*** Opening Entries shown ***

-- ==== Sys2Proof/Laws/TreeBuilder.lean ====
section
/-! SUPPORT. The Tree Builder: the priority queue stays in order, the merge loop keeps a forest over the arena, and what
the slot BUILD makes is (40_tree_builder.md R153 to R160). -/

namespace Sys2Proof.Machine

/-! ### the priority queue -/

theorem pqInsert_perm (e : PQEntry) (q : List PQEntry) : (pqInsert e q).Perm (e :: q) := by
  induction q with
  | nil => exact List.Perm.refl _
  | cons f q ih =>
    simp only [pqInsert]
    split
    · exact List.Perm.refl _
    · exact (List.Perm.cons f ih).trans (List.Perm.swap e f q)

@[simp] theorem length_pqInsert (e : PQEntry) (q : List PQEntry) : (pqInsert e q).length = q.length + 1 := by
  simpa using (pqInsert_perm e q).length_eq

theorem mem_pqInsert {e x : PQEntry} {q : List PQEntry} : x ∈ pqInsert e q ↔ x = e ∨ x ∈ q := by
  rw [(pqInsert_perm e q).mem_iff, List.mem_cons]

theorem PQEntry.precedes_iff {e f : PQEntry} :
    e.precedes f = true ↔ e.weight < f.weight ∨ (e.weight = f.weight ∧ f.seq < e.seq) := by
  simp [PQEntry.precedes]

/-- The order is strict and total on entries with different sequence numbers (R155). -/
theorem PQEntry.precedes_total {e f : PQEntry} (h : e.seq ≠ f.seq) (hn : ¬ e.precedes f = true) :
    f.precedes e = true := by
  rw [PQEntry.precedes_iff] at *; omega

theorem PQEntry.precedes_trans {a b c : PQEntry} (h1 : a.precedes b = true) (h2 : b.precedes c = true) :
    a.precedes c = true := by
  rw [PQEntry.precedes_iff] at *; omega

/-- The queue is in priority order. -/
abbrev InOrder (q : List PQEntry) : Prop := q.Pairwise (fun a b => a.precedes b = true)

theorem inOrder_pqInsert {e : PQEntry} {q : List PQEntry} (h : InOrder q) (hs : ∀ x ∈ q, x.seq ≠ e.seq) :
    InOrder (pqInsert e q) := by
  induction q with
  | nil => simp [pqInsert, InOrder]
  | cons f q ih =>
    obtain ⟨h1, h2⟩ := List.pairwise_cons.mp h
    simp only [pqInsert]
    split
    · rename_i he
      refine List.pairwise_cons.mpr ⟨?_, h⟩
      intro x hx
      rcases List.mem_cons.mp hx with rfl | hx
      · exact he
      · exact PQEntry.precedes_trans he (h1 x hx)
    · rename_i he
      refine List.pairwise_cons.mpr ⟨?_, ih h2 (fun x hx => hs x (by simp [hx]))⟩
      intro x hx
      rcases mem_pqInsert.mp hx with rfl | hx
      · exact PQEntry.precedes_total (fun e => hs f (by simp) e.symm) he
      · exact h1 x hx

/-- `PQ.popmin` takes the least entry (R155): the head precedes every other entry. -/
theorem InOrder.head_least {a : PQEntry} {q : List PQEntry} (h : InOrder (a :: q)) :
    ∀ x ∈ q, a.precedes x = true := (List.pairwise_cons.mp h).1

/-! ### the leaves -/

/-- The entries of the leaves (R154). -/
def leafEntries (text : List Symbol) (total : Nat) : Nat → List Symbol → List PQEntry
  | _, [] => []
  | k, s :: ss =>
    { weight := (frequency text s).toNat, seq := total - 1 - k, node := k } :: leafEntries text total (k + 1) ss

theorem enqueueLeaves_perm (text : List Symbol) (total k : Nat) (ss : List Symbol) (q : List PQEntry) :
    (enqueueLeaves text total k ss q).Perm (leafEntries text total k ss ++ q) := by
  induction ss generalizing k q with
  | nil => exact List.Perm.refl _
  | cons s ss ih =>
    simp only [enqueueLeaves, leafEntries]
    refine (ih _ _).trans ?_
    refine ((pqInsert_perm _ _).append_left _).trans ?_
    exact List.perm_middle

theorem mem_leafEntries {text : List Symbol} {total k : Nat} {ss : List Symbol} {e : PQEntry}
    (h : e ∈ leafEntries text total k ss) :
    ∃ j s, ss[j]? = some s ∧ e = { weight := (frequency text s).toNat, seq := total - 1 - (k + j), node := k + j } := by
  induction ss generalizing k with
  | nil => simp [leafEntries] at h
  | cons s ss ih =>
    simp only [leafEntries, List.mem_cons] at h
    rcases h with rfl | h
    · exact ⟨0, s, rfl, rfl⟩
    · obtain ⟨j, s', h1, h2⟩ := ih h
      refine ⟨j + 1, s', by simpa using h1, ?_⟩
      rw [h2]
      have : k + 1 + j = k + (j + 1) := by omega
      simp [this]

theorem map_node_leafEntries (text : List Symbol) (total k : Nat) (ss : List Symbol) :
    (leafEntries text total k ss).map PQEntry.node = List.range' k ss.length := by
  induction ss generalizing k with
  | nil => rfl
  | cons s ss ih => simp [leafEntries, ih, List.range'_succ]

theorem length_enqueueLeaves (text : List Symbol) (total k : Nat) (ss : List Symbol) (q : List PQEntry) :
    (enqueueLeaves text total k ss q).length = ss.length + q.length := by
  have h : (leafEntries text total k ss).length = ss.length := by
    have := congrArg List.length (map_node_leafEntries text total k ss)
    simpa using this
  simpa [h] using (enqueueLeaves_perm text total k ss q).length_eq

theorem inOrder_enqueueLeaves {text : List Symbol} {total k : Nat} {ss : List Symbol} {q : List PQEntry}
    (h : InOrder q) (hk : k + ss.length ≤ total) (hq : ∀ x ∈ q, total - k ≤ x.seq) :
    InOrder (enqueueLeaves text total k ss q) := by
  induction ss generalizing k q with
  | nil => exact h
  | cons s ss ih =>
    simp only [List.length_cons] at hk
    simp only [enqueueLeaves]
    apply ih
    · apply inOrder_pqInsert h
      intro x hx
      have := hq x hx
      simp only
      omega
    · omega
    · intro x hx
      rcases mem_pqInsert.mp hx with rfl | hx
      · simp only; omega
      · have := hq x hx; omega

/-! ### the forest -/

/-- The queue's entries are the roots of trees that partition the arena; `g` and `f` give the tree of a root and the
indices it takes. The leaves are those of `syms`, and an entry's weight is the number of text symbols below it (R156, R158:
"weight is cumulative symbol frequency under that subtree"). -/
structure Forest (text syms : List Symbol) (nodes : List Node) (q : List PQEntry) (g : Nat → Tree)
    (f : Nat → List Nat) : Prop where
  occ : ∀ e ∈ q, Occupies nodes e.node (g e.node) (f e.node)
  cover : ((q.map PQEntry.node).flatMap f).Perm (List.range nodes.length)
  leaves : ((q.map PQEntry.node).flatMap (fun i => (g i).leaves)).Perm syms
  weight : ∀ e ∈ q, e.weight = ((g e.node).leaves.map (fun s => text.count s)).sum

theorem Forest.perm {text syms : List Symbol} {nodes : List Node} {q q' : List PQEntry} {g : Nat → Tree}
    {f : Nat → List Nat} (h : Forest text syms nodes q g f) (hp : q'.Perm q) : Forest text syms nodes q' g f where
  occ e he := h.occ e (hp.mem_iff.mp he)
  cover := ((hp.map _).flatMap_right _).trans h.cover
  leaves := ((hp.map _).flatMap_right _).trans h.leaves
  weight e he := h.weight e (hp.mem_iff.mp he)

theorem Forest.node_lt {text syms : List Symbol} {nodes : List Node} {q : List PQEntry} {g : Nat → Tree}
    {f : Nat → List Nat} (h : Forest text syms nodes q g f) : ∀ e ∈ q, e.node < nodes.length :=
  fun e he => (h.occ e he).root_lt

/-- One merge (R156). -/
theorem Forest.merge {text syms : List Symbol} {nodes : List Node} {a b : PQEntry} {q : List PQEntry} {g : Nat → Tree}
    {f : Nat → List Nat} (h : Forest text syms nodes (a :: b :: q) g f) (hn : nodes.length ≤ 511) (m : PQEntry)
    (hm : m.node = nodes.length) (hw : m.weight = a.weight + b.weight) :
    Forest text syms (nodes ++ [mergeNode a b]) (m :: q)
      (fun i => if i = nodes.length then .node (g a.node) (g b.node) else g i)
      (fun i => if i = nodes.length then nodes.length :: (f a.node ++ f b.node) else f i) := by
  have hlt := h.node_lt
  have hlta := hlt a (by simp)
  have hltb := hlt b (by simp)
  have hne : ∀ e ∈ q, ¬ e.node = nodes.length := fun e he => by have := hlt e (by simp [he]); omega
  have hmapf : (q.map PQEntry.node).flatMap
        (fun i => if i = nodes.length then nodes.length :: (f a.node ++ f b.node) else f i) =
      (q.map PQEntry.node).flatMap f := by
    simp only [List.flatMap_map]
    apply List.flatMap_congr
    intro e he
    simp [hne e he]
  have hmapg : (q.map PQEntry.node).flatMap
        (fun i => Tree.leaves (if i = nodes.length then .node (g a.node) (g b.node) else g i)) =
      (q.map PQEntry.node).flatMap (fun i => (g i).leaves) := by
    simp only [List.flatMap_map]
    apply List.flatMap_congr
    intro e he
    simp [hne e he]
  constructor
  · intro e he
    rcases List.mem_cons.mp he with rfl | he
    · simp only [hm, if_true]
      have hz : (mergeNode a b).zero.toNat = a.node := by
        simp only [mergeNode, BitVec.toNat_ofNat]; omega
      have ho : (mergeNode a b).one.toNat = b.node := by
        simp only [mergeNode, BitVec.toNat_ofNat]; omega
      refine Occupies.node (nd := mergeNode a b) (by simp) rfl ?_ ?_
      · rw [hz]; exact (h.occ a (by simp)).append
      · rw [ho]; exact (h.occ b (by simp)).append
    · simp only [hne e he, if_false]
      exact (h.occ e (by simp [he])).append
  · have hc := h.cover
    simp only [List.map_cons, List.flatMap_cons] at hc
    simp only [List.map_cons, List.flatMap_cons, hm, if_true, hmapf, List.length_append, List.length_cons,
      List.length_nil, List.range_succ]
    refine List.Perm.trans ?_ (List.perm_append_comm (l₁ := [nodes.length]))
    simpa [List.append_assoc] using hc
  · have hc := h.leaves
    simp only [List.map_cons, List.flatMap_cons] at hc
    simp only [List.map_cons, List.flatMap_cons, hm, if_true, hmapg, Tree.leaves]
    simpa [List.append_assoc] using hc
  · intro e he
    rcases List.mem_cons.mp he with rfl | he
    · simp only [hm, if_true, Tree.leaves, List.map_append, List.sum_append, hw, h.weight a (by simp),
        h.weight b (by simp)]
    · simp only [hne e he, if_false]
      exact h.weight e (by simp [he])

*** Closing Entries shown ***

Directions for this task. The answer must be the line containing "List.sum_append, hw, h.weight" and every line after it through the end of the records, repeated exactly.

Answer.
    · simp only [hm, if_true, Tree.leaves, List.map_append, List.sum_append, hw, h.weight a (by simp),
        h.weight b (by simp)]
    · simp only [hne e he, if_false]
      exact h.weight e (by simp [he])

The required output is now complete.